From the moment he had woken up and realized what was happening, Levin had prepared himself to endure what awaited him, without reflecting, without anticipating, firmly locking up all his thoughts and feelings, without upsetting his wife, but, on the contrary, calming and supporting her. Not allowing himself even to think of what would happen, of how it would end, going by his inquiries about how long it usually lasts, Levin had prepared himself in his imagination to endure and keep his heart under control for some five hours, and that seemed possible to him. But when he came back from the doctor’s and again saw her sufferings, he began to repeat more and more often: ‘Lord, forgive us and help us,’ to sigh and lift up his eyes, and he was afraid that he would not hold out, that he would burst into tears or run away. So tormenting it was for him. And only one hour had passed.

But after that hour another hour passed, two, three, all five hours that he had set for himself as the furthest limit of his endurance, and the situation was still the same; and he still endured, because there was nothing else he could do, thinking every moment that he had reached the final limit of endurance and that his heart was about to break from compassion.

But more minutes passed, hours and more hours, and his feelings of suffering and dread grew and became more intense.

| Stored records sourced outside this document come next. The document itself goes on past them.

/-- R360: each lock whose highest waiter outranks its holder is reported when that rank rises. -/
def watchLocks (d : Dev) : Dev :=
  d.lku.table.foldl (fun d e =>
    match topWaiter d (waitersOf d e.addr) with
    | none => d
    | some w =>
      let r := waitRank d w
      if holderRank d e.holder < r && e.top < r + 1 then
        let d := modLockEnt d e.addr (fun x => { x with top := r + 1 })
        if e.holder / 2 ^ 29 == 0 then bump d Rg.LKU_PI_REPORTS 1
        else raise (bump d Rg.LKU_PI_HOST 1) (Rg.pageOf Rg.baseLKU) 1
      else d) d

/-- A change of discipline raises DISC (R133); ranks of kernel threads change with it. -/
def watchDisc (d : Dev) (z : Nat) : Dev :=
  let w := weightedNow d z
  if w == (barz d z).weighted then d
  else watchLocks (raise (modBarz d z (fun b => { b with weighted := w })) (Rg.pageOf (Rg.baseBAR z)) 2)

/-- Every raise of the thread is discarded (R145). -/
def dropRaises (d : Dev) (cid t : Nat) : Dev :=
  watchLocks (modBar d (fun b => { b with raises := b.raises.filter (fun r => !(r.cid == cid && r.t == t)) }))
/-- The thread reaches DONE or WAIT: every raise of its flight or item is discarded, and reports of locks that it took are ignored,
since those name its old tag (R144, R145). -/
def endWork (d : Dev) (cid t : Nat) : Dev :=
  let old := (thr d cid t).tag
  let d := newTag (modBar d (fun b => { b with raises := b.raises.filter (fun r => !(r.tag == old || (r.cid == cid && r.t == t))) }))
  let new := d.core.tags
  watchLocks { d with core := { d.core with threads := d.core.threads.map (fun e => if e.2.tag == old then (e.1, { e.2 with tag := new }) else e) } }

/-! ## Kernel queues (R138 to R140) -/

def itemsDflt : Nat → List W64 := fun _ => []
/-- Items queued at a place, in the order posted. -/
def items (d : Dev) (pl : Nat) : List W64 := tget itemsDflt d.bar.items pl
def setItems (d : Dev) (pl : Nat) (l : List W64) : Dev := modBar d (fun b => { b with items := tset itemsDflt b.items pl l })
def itemCore (v : W64) : Nat := v.toNat / 2 ^ 48 % 32
def itemLevel (v : W64) : Nat := v.toNat / 2 ^ 56 % 16
/-- The item with another core number. -/
def itemTo (v : W64) (k : Nat) : W64 :=
  BitVec.ofNat 64 (v.toNat - itemCore v * 2 ^ 48 + k * 2 ^ 48)
/-- Items kept for the event controller: BAR_KERNEL.EVENT_RESV in a zone; the hub queue keeps the factory number. -/
def eventResv (d : Dev) (pl : Nat) : Nat :=
  if pl == 0 then 64 else rf d (Rg.BAR_KERNEL (pl - 1)) Fl.BAR_KERNEL_EVENT_RESV

/-! ## The end of a flight (R124, R136, R161) -/

/-- A lane's verdict word with ACTION DROP and a reason (R161, R173). -/
def dropWith (v reason : Nat) : Nat := v / 2 ^ 16 * 2 ^ 16 + v % 2 ^ 14 / 2 ^ 6 * 2 ^ 6 + reason % 64

/-- The lanes of a started flight, with sequence word, timestamp and verdict word as its M holds them; whether one of
those reads is uncorrectable. -/
def laneWords (d : Dev) (cid home : Nat) (f : Flight) : List (Nat × Nat × Nat) × Bool × Dev :=
  (List.range f.lanes.length).foldl (fun (acc : List (Nat × Nat × Nat) × Bool × Dev) n =>
    let (sq, b1, d) := coreRead acc.2.2 cid 1 (mAddr home n 4) 4
    let (ts, b2, d) := coreRead d cid 1 (mAddr home n 8) 8
    let (vd, b3, d) := coreRead d cid 1 (mAddr home n 0x18) 8
    (acc.1 ++ [(sq, ts, vd)], acc.2.1 || b1 || b2 || b3, d)) ([], false, d)

/-- One lane goes to the reorder stage; its buffer passes from the thread when `owner` names it. -/
def laneOut (d : Dev) (z : Nat) (owner : Option Nat) (l : LaneInit) (sq ts vd : Nat) : Dev :=
  let d := match owner with
    | some o => handOver d l.handle 2 o 3 0
    | none => d
  let d := modBuf d (hKey l.handle) (fun b => if b.kind == 0 then b else { b with tstamp := BitVec.ofNat 64 ts })
  robArrive d z { dom := sq / 65536 % 2048, seq := sq % 65536, verdict := BitVec.ofNat 64 vd, handle := some l.handle,
                  arrival := tbIn d z, marked := l.marked, lossless := l.lossless }

/-- The threads of a flight. -/
def flightThreads (d : Dev) (id : Nat) : List Nat := (d.core.threads.filter (fun e => e.2.flight == some id)).map (·.1)

/-- Every thread of the flight becomes free. -/
def freeFlightThreads (d : Dev) (id : Nat) : Dev :=
  (flightThreads d id).foldl (fun d k => freeThread (dropRaises (clearPend d (k / 8) (k % 8)) (k / 8) (k % 8)) (k / 8) (k % 8)) d

/-- ZCTL: OTHER_BUSY of a zone: a flight or a kernel item uses the other bank (R182). -/
def otherBusy (d : Dev) (z : Nat) : Bool :=
  let o := 1 - activeBank d z
  (zoneFlights d z).any (fun f => f.bank == o) ||
    d.core.threads.any (fun e => e.1 / 8 / 32 == z && e.1 / 8 < 128 && e.2.state == 4 && e.2.bank == o)

/-- OTHER_FREE rises when OTHER_BUSY falls to 0 (R182). -/
def watchBank (d : Dev) (z : Nat) : Dev :=
  let b := otherBusy d z
  let was := tget (fun _ => false) d.egr.oldBusy z
  let d := { d with egr := { d.egr with oldBusy := tset (fun _ => false) d.egr.oldBusy z b } }
  if was && !b then raise d (Rg.pageOf (Rg.baseZCTL z)) 0 else d

/-! ### Former descriptor values of tables (R257) -/

def modTbl (d : Dev) (f : Tables → Tables) : Dev := { d with tbl := f d.tbl }
def tblEvent (d : Dev) (z n : Nat) : Dev := raise d (Rg.pageOf (Rg.baseTBL z)) n

/-- Flights of the zone (of any zone for an extension table) that use the former values `o`. -/
def oldInUse (d : Dev) (o : TblOld) : Bool :=
  d.bar.flights.any (fun f => (o.zone == 4 || f.zone == o.zone) && f.order < o.flights)
/-- TBL_CAPACITY.OLD_BUSY. -/
def oldBusy (d : Dev) (z t : Nat) : Bool := d.tbl.old.any (fun o => o.zone == z && o.tbl == t && o.busy && oldInUse d o)
/-- Kernel items that use the former values `o`. -/
def oldItems (d : Dev) (o : TblOld) : Bool :=
  d.core.threads.any (fun e => kernelThread e.2 && e.2.tag ≤ o.items && (o.zone == 4 || e.1 / 8 / 32 == o.zone))

/-- When the last flight that uses former values has finished, OLD_FREE rises; values in no use are dropped. -/
def watchOld (d : Dev) : Dev :=
  d.tbl.old.foldl (fun d o =>
    if o.busy && !oldInUse d o then
      let d := modTbl d (fun b => { b with old := b.old.map (fun y => if y = o then { y with busy := false } else y) })
      let more := oldBusy d o.zone o.tbl
      let d := if o.zone == 4 || more then d else tblEvent d o.zone 4
      modTbl d (fun b => { b with old := b.old.filter (fun y => y.busy || oldItems d y) })
    else d) d

/-! ### Flight formers (R121 to R125) -/

def formerDflt : Nat → Former := fun _ => {}
def former (d : Dev) (z pl : Nat) (x : Bool) : Former := tget formerDflt d.bar.formers (8 * z + 2 * pl + b2n x)
def modFormer (d : Dev) (z pl : Nat) (x : Bool) (f : Former → Former) : Dev :=
  modBar d (fun b => { b with formers := tmod formerDflt b.formers (8 * z + 2 * pl + b2n x) f })
def barPage (z : Nat) : Nat := Rg.pageOf (Rg.baseBAR z)
def barHeld (d : Dev) (z : Nat) : Bool := (page d (barPage z)).hold || (page d (barPage z)).group

/-- Free entries available to a former. -/
def availEntries (d : Dev) (z : Nat) (x : Bool) : Nat :=
  let free := 1024 - entriesGone d z 1 - (entriesUsed d z).length
  if x then free else free - rf d (Rg.BAR_EXPRESS z) Fl.BAR_EXPRESS_RESV

/-- R125: formers stop at 40 or fewer available entries and resume at 72 or more. -/
def watchFormers (d : Dev) (z : Nat) : Dev :=
  (List.range 8).foldl (fun d i =>
    let x := i % 2 == 1
    let a := availEntries d z x
    let f := former d z (i / 2) x
    if !f.stopped && a ≤ 40 then raise (modFormer d z (i / 2) x (fun f => { f with stopped := true })) (barPage z) 0
    else if f.stopped && 72 ≤ a then modFormer d z (i / 2) x (fun f => { f with stopped := false, backlog := true })
    else d) d

/-- The flight leaves: its entry is freed when no copy of it is left to run. -/
def endFlight (d : Dev) (f : Flight) : Dev :=
  let waits := f.copyOf.isNone && d.bar.flights.any (fun x => x.copyOf == some f.id)
  let d := if waits then modFlight d f.id (fun x => { x with finished := true }) else dropFlight d f.id
  watchFormers (watchOld (watchBank (watchDisc d f.zone) f.zone)) f.zone

/-! ## Re-execution (R135, R361) -/

/-- FLIGHT field of a holder identifier (R355). -/
def holdFlight (h : Nat) : Nat := h / 2 ^ 19 % 1024
/-- Holds of the flight's threads become orphaned, for the rebuilt flight `heir`. -/
def orphanHolds (d : Dev) (z entry heir : Nat) : Dev :=
  { d with lku := { d.lku with
      table := d.lku.table.map (fun e =>
        if e.holder / 2 ^ 29 == 0 && e.holder / 2 ^ 11 % 2 == 0 && holdFlight e.holder == entry && e.holder / 2 ^ 17 % 4 == z &&
            e.holder % 256 < 128
        then { e with orphan := true, heir := some heir } else e) } }

/-- Every lane of the flight leaves with verdict DROP and a reason, on the values it entered with. -/
def dropLanes (d : Dev) (f : Flight) (reason : Nat) : Dev :=
  f.lanes.foldl (fun d l =>
    let d := match f.owner with
      | some o => handOver d l.handle 2 o 3 0
      | none => d
    robArrive d f.zone { dom := l.dom, seq := l.seq, verdict := BitVec.ofNat 64 reason, handle := some l.handle,
                         arrival := tbIn d f.zone, marked := l.marked, lossless := l.lossless }) d

/-- A transient fault of a flight that runs on core `cid`: it waits to be rebuilt into group 2, or its lanes dropped with RETRY_FAILED when
it has been rebuilt before; a shadow copy is given up. -/
def rebuildFlight (d : Dev) (id cid : Nat) : Dev :=
  match flightById d id with
  | none => d
  | some f =>
    let d := freeFlightThreads d id
    match f.copyOf with
    | some o =>
      let d := dropFlight d id
      let d := match flightById d o with
        | some x => if x.finished then dropFlight d o else modFlight d o (fun x => { x with copied := true })
        | none => d
      watchFormers (watchOld (watchBank (watchDisc d f.zone) f.zone)) f.zone
    | none =>
      let d := (d.bar.flights.filter (fun x => x.copyOf == some id)).foldl (fun d c => freeFlightThreads d c.id) d
      let d := modBar d (fun b => { b with flights := b.flights.filter (fun x => x.copyOf != some id) })
      if f.group == 2 then endFlight (dropLanes d f 63) f
      else
        let d := nextSeq d
        let n := d.bar.seq
        let d := orphanHolds d f.zone f.entry n
        watchDisc (modFlight d id (fun x =>
          { x with id := n, group := 2, loc := .lost, faultCore := some cid, issues := 0, copied := true,
                   trace := [], results := [], verdicts := [] })) f.zone

/-! ## Traps (R170 to R173) -/

/-- The active lanes' verdict words become DROP with a reason. -/
def killVerdicts (d : Dev) (cid t : Nat) (lanes : List Nat) (reason : Nat) : Dev :=
  lanes.foldl (fun d n =>
    let a := mAddr (thr d cid t).home n 0x18
    let (v, _, d) := coreRead d cid 1 a 8
    coreWrite d cid 1 a 8 (dropWith v reason)) d

/-- The thread ends as by DONE (root) or by JOIN (child): it waits for its completion. -/
def endAsDone (d : Dev) (cid t : Nat) : Dev := modThr d cid t (fun x => { x with wait := .done })

/-- A kernel thread becomes HALTED: its item no longer runs (R181, R182). -/
def haltThread (d : Dev) (cid t : Nat) (dbl : Bool) : Dev :=
  let d := modThr d cid t (fun x => { x with state := 5, dbl := dbl })
  if isHub cid then d else watchBank d (cidZone cid)

/-- A trap: vector `cause`, instruction word `info`, lanes of the cause; a trap within a trap is a double trap. -/
def trap (d : Dev) (cid t cause : Nat) (info : W32) (lanes : Nat) : Dev :=
  let x := thr d cid t
  let d := pmc (coreCtr d cid Rg.CORE_TRAPS (some Rg.HCC_TRAPS)) cid 12 1 (kernelThread x) 0
  let last := BitVec.ofNat 32 (cause + t * 2 ^ 8 + x.pc * 2 ^ 16)
  let d := if isHub cid then wr d (Rg.HCC_TRAP_LAST (cid - 128)) last
    else wr d (Rg.CORE_TRAP_LAST cid) (last ||| BitVec.ofNat 32 (x.bank * 2 ^ 12))
  if x.inTrap then
    let d := coreCtr d cid Rg.CORE_DOUBLE_TRAPS (some Rg.HCC_DOUBLE_TRAPS)
    if kernelThread x then coreEvent (coreEvent (haltThread d cid t true) cid 0) cid 2
    else endAsDone (killVerdicts d cid t (bitsOf x.act 32) 62) cid t
  else
    modThr d cid t (fun x => { x with tpc := x.pc, tcause := cause, tinfo := info, tlanes := lanes, inTrap := true, pc := cause })

/-- An uncorrectable error in core memory met by a thread (R174): one fault on the core, the flight rebuilt, or a trap of
the kernel thread. `slot`: the read of a poisoned result slot, which counts no fault. -/
def coreUncorr (d : Dev) (cid t : Nat) (info : W32) (slot : Bool) : Dev :=
  let x := thr d cid t
  let d := if isHub cid || !kernelThread x then coreCtr d cid Rg.CORE_UNCORR (some Rg.HCC_UNCORR) else d
  let d := coreEvent d cid 3
  let d := if slot then d else noteFault d (coreChan cid) false
  if kernelThread x then trap d cid t 9 info x.act
  else match x.flight with
    | some id => rebuildFlight d id cid
    | none => d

All the ordinary circumstances of life, without which nothing could be imagined, ceased to exist for Levin. He lost awareness of time. Sometimes minutes - those minutes when she called him to her and he held her sweaty hand, which now pressed his with extraordinary force, now pushed him away- seemed like hours to him, and sometimes hours seemed like minutes. He was surprised when Lizaveta Petrovna asked him to light a candle behind the screen, and he discovered that it was already five o‘clock in the evening. If he had been told that it was now only ten o’clock in the morning, he would have been no more surprised. Where he had been during that time he did not know, any more than he knew when things had happened. He saw her burning face, bewildered and suffering, then smiling and comforting him. He saw the princess, red, tense, her grey hair uncurled, biting her lips in an effort to hide her tears; he saw Dolly, and the doctor smoking fat cigarettes, and Lizaveta Petrovna with her firm, resolute and comforting face, and the old prince pacing the reception room with a frown. But how they all came and went, and where they were, he did not know. The princess was now with the doctor in the bedroom, now in the study where a laid table had appeared; then it was not she but Dolly. Then Levin remembered being sent somewhere. Once he was sent to move a table and a sofa. He did it zealously, thinking it was for her, and only later learned that he had prepared his own bed. Then he was sent to the study to ask the doctor something. The doctor answered and then began talking about the disorders in the Duma. Then he was sent to the princess’s bedroom to fetch an icon in a gilded silver casing, and with the princess’s old maid he climbed up to take it from the top of a cabinet and broke the icon lamp; the princess’s maid comforted him about his wife and the icon lamp, and he brought the icon and put it by Kitty’s head, carefully tucking it behind the pillow. But where, when, and why all this happened, he did not know. Nor did he know why the princess took him by the hand and, gazing pitifully at him, asked him to calm down, why Dolly kept telling him to eat something and leading him out of the room, and even the doctor looked at him gravely and commiseratingly and offered him some drops.

He knew and felt only that what was being accomplished was similar to what had been accomplished a year ago in a hotel in a provincial capital, on the deathbed of his brother Nikolai. But that had been grief and this was joy. But that grief and this joy were equally outside all ordinary circumstances of life, were like holes in this ordinary life, through which something higher showed. And just as painful, as tormenting in its coming, was what was now being accomplished; and just as inconceivably, in contemplating this higher thing, the soul rose to such heights as it had never known before, where reason was no longer able to overtake it.

‘Lord, forgive us and help us,’ he constantly repeated to himself, feeling, in spite of so long and seemingly so complete an estrangement, that he was turning to God just as trustfully and simply as in his childhood and early youth.